AUD/USD seesaws near 0.7300 after flashing three-week low on strong USD
- AUD/USD licks its wounds on the way to the second weekly fall.
- China-linked chatters and virus fears join Fed tapering woes to add to the US dollar’s safe-haven demand.
- Light calendar at home emphasizes risk catalysts for fresh impulse, US data important too.
AUD/USD consolidates recent losses close to 0.7300 during the second weekly fall amid Friday’s Asian session. The Aussie pair dropped to the lowest since August 27 the previous day amid broad US dollar strength, as well as downbeat catalysts at home. However, a lack of major directives and generally silent hours of Asia during this time seems to have underpinned the latest corrective pullback.
Strong prints of the US Retail Sales for August and Philadelphia Fed Manufacturing Index for September renewed Fed tapering concerns and helped the US Dollar Index (DXY) to post the strongest daily gains in a month on Thursday. That said, the US Retail Sales MoM jumped to the highest in five months while crossing expectations of -0.8% with +0.7% figures. Further, the Philly Fed gauge also rose strongly to 30.7 versus 19 forecast and 19.4 prior, marking the strongest figures in three months.
Read: Fed Preview: Three ways in which Powell could down the dollar, and none is the dot-plot
Other than the US data, surprise uptick in Australia’s national covid infections’ count to a one-week high, mainly backed by the biggest states (population-wise), also favored the rush to risk-safety that backed the US dollar bulls.
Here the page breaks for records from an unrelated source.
-- ==== Sys2Proof/Machine/Loading.lean ====
section
/-! DEFINITION. The choice of images (R276, R277, R280 to R283) and the loading of subsystem and data images over the
firewall (R288 to R291, R471, R472). -/

namespace Sys2Proof.Machine

/-- An image that a loader takes: the candidate, its place among the candidates, and whether it failed a check. -/
structure Taken where
  cand : Candidate
  index : Nat
  failed : Bool
deriving DecidableEq, Repr

/-- Copy an image into the memory it runs from (R270): the memories of Quarters, or FC SRAM. -/
def State.copyIn (s : State) (want : Nat) (qs : List Nat) (c : Candidate) : State :=
  let p := c.ksi.place want
  let b := Bytes.slice c.bytes ksiHead p.2
  if want = 1 then { s with qcMem := qs.foldl (fun m q => Tab.setMany 0 m (2 ^ 18 * q + p.1) b) s.qcMem }
  else { s with fcSram := Tab.setMany 0 s.fcSram p.1 b }

/-- Check 8 on every internal copy (R270, R276). -/
def State.copyGood (s : State) (want : Nat) (qs : List Nat) (k : Ksi) : Bool :=
  let p := k.place want
  if want = 1 then qs.all fun q => Config.sha384 (Tab.getMany 0 s.qcMem (2 ^ 18 * q + p.1) p.2) == k.payloadDigest
  else Config.sha384 (Tab.getMany 0 s.fcSram p.1 p.2) == k.payloadDigest

/-- Check an image for the memory it runs from: the header first, then the copy, digested in place (R270, R276). With `force` it is
copied whatever its header says. Answers the failure code. -/
def State.checkImage (s : State) (want : Nat) (qs : List Nat) (force : Bool) (c : Candidate) : Option Nat × State :=
  match s.headerFail c.bytes want c.room with
  | some code => (some code, if force then s.copyIn want qs c else s)
  | none =>
    let s := s.copyIn want qs c
    (if s.copyGood want qs c.ksi then none else some 8, s)

/-- The read of a candidate from the flash (R464). -/
def State.readCandidate (s : State) (c : Candidate) : State := if c.area < 4 then s.xspiRead c.offset c.room else s

/-- An image whose check fails runs nevertheless: any in TEST_OPEN and ANALYSIS (R277), but a BL1 only where it passes check 1 (R281, R282;
log entry 23). -/
def State.runsAnyway (s : State) (want : Nat) (c : Candidate) : Bool :=
  s.lenient && (want != 0xF0 || ksiFormOk c.bytes 0xF0 c.room)

/-- Check candidates in order; the failures are recorded (R276, R283). In TEST_OPEN and ANALYSIS a failed check leads to no
fallback: the image runs (R277; log entry 23). `errs` tells of each candidate whether its read ended in an error. -/
def State.choose (want : Nat) (qs : List Nat) : State → List Bool → Nat → List Candidate → Option Taken × State
  | s, _, _, [] => (none, s)
  | s, errs, i, c :: r =>
    let s := s.readCandidate c
    let runs := s.runsAnyway want c
    match (if errs.headD false then (some 9, s) else s.checkImage want qs runs c) with
    | (none, s) => (some { cand := c, index := i, failed := false }, s)
    | (some code, s) =>
      let s := s.noteFail code want
      if runs && code ≠ 9 then (some { cand := c, index := i, failed := true }, s)
      else State.choose want qs s (errs.drop 1) (i + 1) r

/-- The BL1 that the boot ROM runs (R281): the first that passes every check, else the first that passes check 1. -/
def State.chooseBl1 (s : State) (errs : List Bool) : Option Taken × State :=
  let cs := s.fcCandidates.map Candidate.inner
  match s.choose 0xF0 [] errs 0 cs with
  | (some t, s) => (some t, s)
  | (none, s) =>
    match (cs.mapIdx fun i c => ({ cand := c, index := i, failed := true } : Taken)).find? fun t =>
        ksiFormOk t.cand.bytes 0xF0 t.cand.room && !errs.getD t.index false with
    | some t => (some t, s.copyIn 0xF0 [] t.cand)
    | none => (none, s)

/-- An image that runs after a failed check sets BOOT_UNVERIFIED (R277, R281). -/
def State.markUnverified (s : State) (failed : Bool) : State :=
  { s with boot := { s.boot with unverified := s.boot.unverified || failed } }

/-- An image whose header asks for it raises its counter once READY is reached, where it came from the preferred slot
(R279). -/
def State.askAdvance (s : State) (k : Ksi) (preferred : Bool) : State :=
  match componentLimit k.component with
  | some l => if k.advance && preferred then { s with boot := { s.boot with advances := s.boot.advances ++ [(l.2, k.svn)] } } else s
  | none => s

/-! Step 9. -/

/-- Pages of a load region (R288). -/
def regionPages (k : Ksi) : Nat := (k.payloadBytes + 4095) / 4096

/-- The region overlaps another of this boot: failure code 0x0B. The region that the load itself has closed, in this attempt or the one
before, is no other. -/
def State.regionMeets (s : State) (code : Nat) (isClosed : Bool) (k : Ksi) : Bool :=
  let lo := k.loadAddress / 4096
  let hi := lo + regionPages k
  s.boot.fwRegions.any fun r => !(isClosed && r.1 == code && r.2.1 == lo && r.2.2.1 == regionPages k && !r.2.2.2)
    && decide (r.2.1 < hi) && decide (lo < r.2.1 + r.2.2.1)

/-- The line code of a load: the hold line, or 0x3F for a data image (R471). -/
def LoadWork.code (w : LoadWork) : Nat := w.line.getD 0x3F

/-- Ask the firewall (R471). -/
def State.askFirewall (s : State) (grant : Bool) (w : LoadWork) : State :=
  let base := w.image.loadAddress / 4096
  let pages := regionPages w.image
  let q : FwReq := { grant := grant, base := base, pages := pages, line := w.code, asked := s.now }
  State.emit { s with boot := { s.boot with fwReq := some q } } (.firewall grant base (pages - 1) (if grant then w.code else 0))

/-- The container of a load, read again from the flash. -/
def State.loadBytes (s : State) (k : Ksi) : Bytes := s.flashRead k.offset (ksiHead + k.payloadBytes)

/-- The component that a load is for: its directory entry's (R266, R276). -/
def LoadWork.component (w : LoadWork) : Nat := match w.line with
  | some k => k + 2
  | none => 0xF2

/-- The payload is written into its region and digested on the way (R288 step 3): whether its digest is right. -/
def State.streamPayload (s : State) (k : Ksi) : Bool × State :=
  let b := ksiPayload k (s.loadBytes k)
  (Config.sha384 b == k.payloadDigest, (s.xspiRead (k.offset + ksiHead) k.payloadBytes).hostWrite (0, 0) k.loadAddress b)

/-- Payload, check 8, and the request to grant (R288 steps 3 to 5). Answers the failure code, 0 for none, and the errors of the reads
still to come. -/
def State.fillRegion (s : State) (w : LoadWork) (errs : List Bool) : Nat × List Bool × State :=
  if errs.headD false then (9, errs.drop 1, s.xspiRead (w.image.offset + ksiHead) w.image.payloadBytes)
  else
    let (ok, s) := s.streamPayload w.image
    if ok then (0, errs.drop 1, s.askFirewall true w)
    else if s.lenient then (0, errs.drop 1, ((s.noteFail 8 w.component).markUnverified true).askFirewall true w)
    else (8, errs.drop 1, s)

/-- The request to close the region, unless it stands closed from a failed attempt (R288 step 2, R289). -/
def State.openRegion (s : State) (w : LoadWork) (errs : List Bool) : Nat × List Bool × State :=
  if s.regionMeets w.code w.isClosed w.image then (0x0B, errs, s)
  else if w.isClosed then s.fillRegion w errs
  else (0, errs, s.askFirewall false w)

/-- Start the load at the head (R288 steps 1 and 2): the header is read and checked against the directory's component. `errs` tells
of each read to come whether it ends in an error. -/
def State.startLoad (s : State) (w : LoadWork) (errs : List Bool) : Nat × List Bool × State :=
  let k := w.image
  let s := s.xspiRead k.offset ksiHead
  if errs.headD false then (9, errs.drop 1, s)
  else
    match s.headerFail (s.loadBytes k) w.component (ksiHead + k.payloadBytes) with
    | some c =>
      if s.lenient then ((s.noteFail c w.component).markUnverified true).openRegion w (errs.drop 1)
      else (c, errs.drop 1, s)
    | none => s.openRegion w (errs.drop 1)

/-- A line is given up (R289): it stays held until block reset, and the health unit receives the failure code. -/
def State.holdFailed (s : State) (w : LoadWork) (code : Nat) : State :=
  match w.line with
  | none => s
  | some k =>
    let s := { s with boot := { s.boot with failed := s.boot.failed ||| BitVec.ofNat 32 (2 ^ k) } }
    s.report { event := 0x0002, unitKind := 4, unit := 0, detail := [BitVec.ofNat 8 k, BitVec.ofNat 8 code] }

/-- Proceed with the loads: each failure goes on to the fallback, which must name the same region (R289), or to the next image. The first argument bounds the attempts. -/
def State.runLoads : Nat → List Bool → State → State
  | 0, _, s => s
  | n + 1, errs, s =>
    match s.boot.loads with
    | [] => s
    | w :: r =>
      match s.startLoad w errs with
      | (0, _, s) => s
      | (code, errs, s) =>
        let s := s.noteFail code w.component
        match w.fallback with
        | some f =>
          if !(f.loadAddress == w.image.loadAddress && regionPages f == regionPages w.image) then
            State.runLoads n errs (State.holdFailed { s with boot := { s.boot with loads := r } } w code)
          else
            State.runLoads n errs
              { s with boot := { s.boot with loads := { w with image := f, fallback := none, onFallback := true } :: r } }
        | none => State.runLoads n errs (State.holdFailed { s with boot := { s.boot with loads := r } } w code)

/-- A load that failed once its CLOSE had been asked for (R289). -/
def State.loadFailed (s : State) (w : LoadWork) (r : List LoadWork) (code : Nat) (errs : List Bool) : State :=
  let s := s.noteFail code w.component
  let s := { s with boot := { s.boot with fwReq := none } }
  let s := match w.fallback with
    | some f =>
      if f.loadAddress == w.image.loadAddress && regionPages f == regionPages w.image then
        { s with boot := { s.boot with loads := { w with image := f, fallback := none, onFallback := true } :: r } }
      else State.holdFailed { s with boot := { s.boot with loads := r } } w code
    | none => State.holdFailed { s with boot := { s.boot with loads := r } } w code
  State.runLoads 128 errs s

/-- A region granted: its line is released, and its measurement extends MR3 or MR4 (R288, R291, R347). -/
def State.loadGranted (s : State) (w : LoadWork) (r : List LoadWork) (q : FwReq) (errs : List Bool) : State :=
  let b := s.boot
  let s := { s with boot := { b with
    fwReq := none, loads := r
    fwRegions := (b.fwRegions.filter fun (x : Nat × Nat × Nat × Bool) => !(x.1 == q.line && x.2.1 == q.base)) ++ [(q.line, q.base, q.pages, true)]
    held := match w.line with
      | some k => b.held &&& ~~~(BitVec.ofNat 32 (2 ^ k))
      | none => b.held } }
  let bad := s.lenient && (s.imageFail (s.loadBytes w.image) w.component (ksiHead + w.image.payloadBytes)).isSome
  let s := match w.line with
    | some k => s.extendImage 3 k w.image w.onFallback bad
    | none => s.extendImage 4 0 w.image false bad
  State.runLoads 128 errs (s.askAdvance w.image (w.line.isSome && !w.onFallback))

/-- The firewall's answer (R288, R471, R472); none is the 10 µs without one. -/
def State.firewallAnswer (s : State) (ok : Bool) (errs : List Bool) : State :=
  match s.boot.fwReq, s.boot.loads with
  | some q, w :: r =>
    if !ok then s.loadFailed { w with isClosed := w.isClosed || q.grant } r 0x0A errs
    else if q.grant then s.loadGranted w r q errs
    else
      let w := { w with isClosed := true }
      let s := { s with boot := { s.boot with
        fwReq := none, loads := w :: r, fwRegions := s.boot.fwRegions ++ [(q.line, q.base, q.pages, false)] } }
      match s.fillRegion w errs with
      | (0, _, s) => s
      | (code, errs, s) => s.loadFailed w r code errs
  | _, _ => s

/-- FW_ACK; `errs` are the errors of the flash reads that follow it. -/
def execFwAck (ok : Bool) (errs : List Bool) (s : State) : Host.Outcome State Fault Refusal :=
  act s.boot.fwReq.isSome (fun s => s.firewallAnswer ok errs) s

/-- FIREWALL_TIMEOUT (R472): 10 µs without an acknowledgement. -/
def execFirewallTimeout (errs : List Bool) (s : State) : Host.Outcome State Fault Refusal :=
  act (s.boot.fwReq.any fun q => decide (q.asked + 10000 ≤ s.now)) (fun s => s.firewallAnswer false errs) s

/-- The loads of a boot (R280, R286): the lines in ascending order, then the data images in the order of the directory. -/
def State.allLoads (s : State) : List LoadWork :=
  let lines := (List.range 32).filterMap fun k =>
    match s.stagedCandidates (k + 2) with
    | [] => none
    | c :: r => some ({ line := some k, image := c.ksi, fallback := r.head?.map Candidate.ksi } : LoadWork)
  lines ++ s.dataCandidates.map fun c => ({ line := none, image := c.ksi, fallback := none } : LoadWork)

end Sys2Proof.Machine
end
On the same line were chatters that the US, the UK and Australia are indirectly challenging China with securities pact and the US hosting of the UK, India, Australia and Japan for diplomatic talks the next week. Additionally, the Sino-American tussles, recently over Taiwan, add to the risk-off mood.
While portraying the sentiment, Wall Street closed mixed but the US 10-year Treasury yields rose 3.2 basis points (bps) to 1.336% by the end of Thursday’s North American session. Further, the S&P 500 Futures drop 0.05% by the press time.
Considering a lack of major data/events at home, the fears over the Fed’s dialing back of the easy-money during the next week’s Federal Open Market Committee (FOMC) could keep weighing on the AUD/USD prices. Also on the negative side are the COVID-19 fears and the US-China tension, not to forget Canberra-Beijing tussles.
However, today’s preliminary readings of the US Michigan Consumer Sentiment Index for September, expected 72.2 versus 70.3, may offer intermediate directions to the pair traders.
Read: US Michigan Consumer Sentiment Preview: Markets will have to look hard for positive signs
Unless crossing a downward sloping trend line from September 07, around 0.7315 by the press time, even short-term AUD/USD bulls are less likely to turn. As a result, the quote’s gradual declines towards the late August low near 0.7220 gain more acceptances.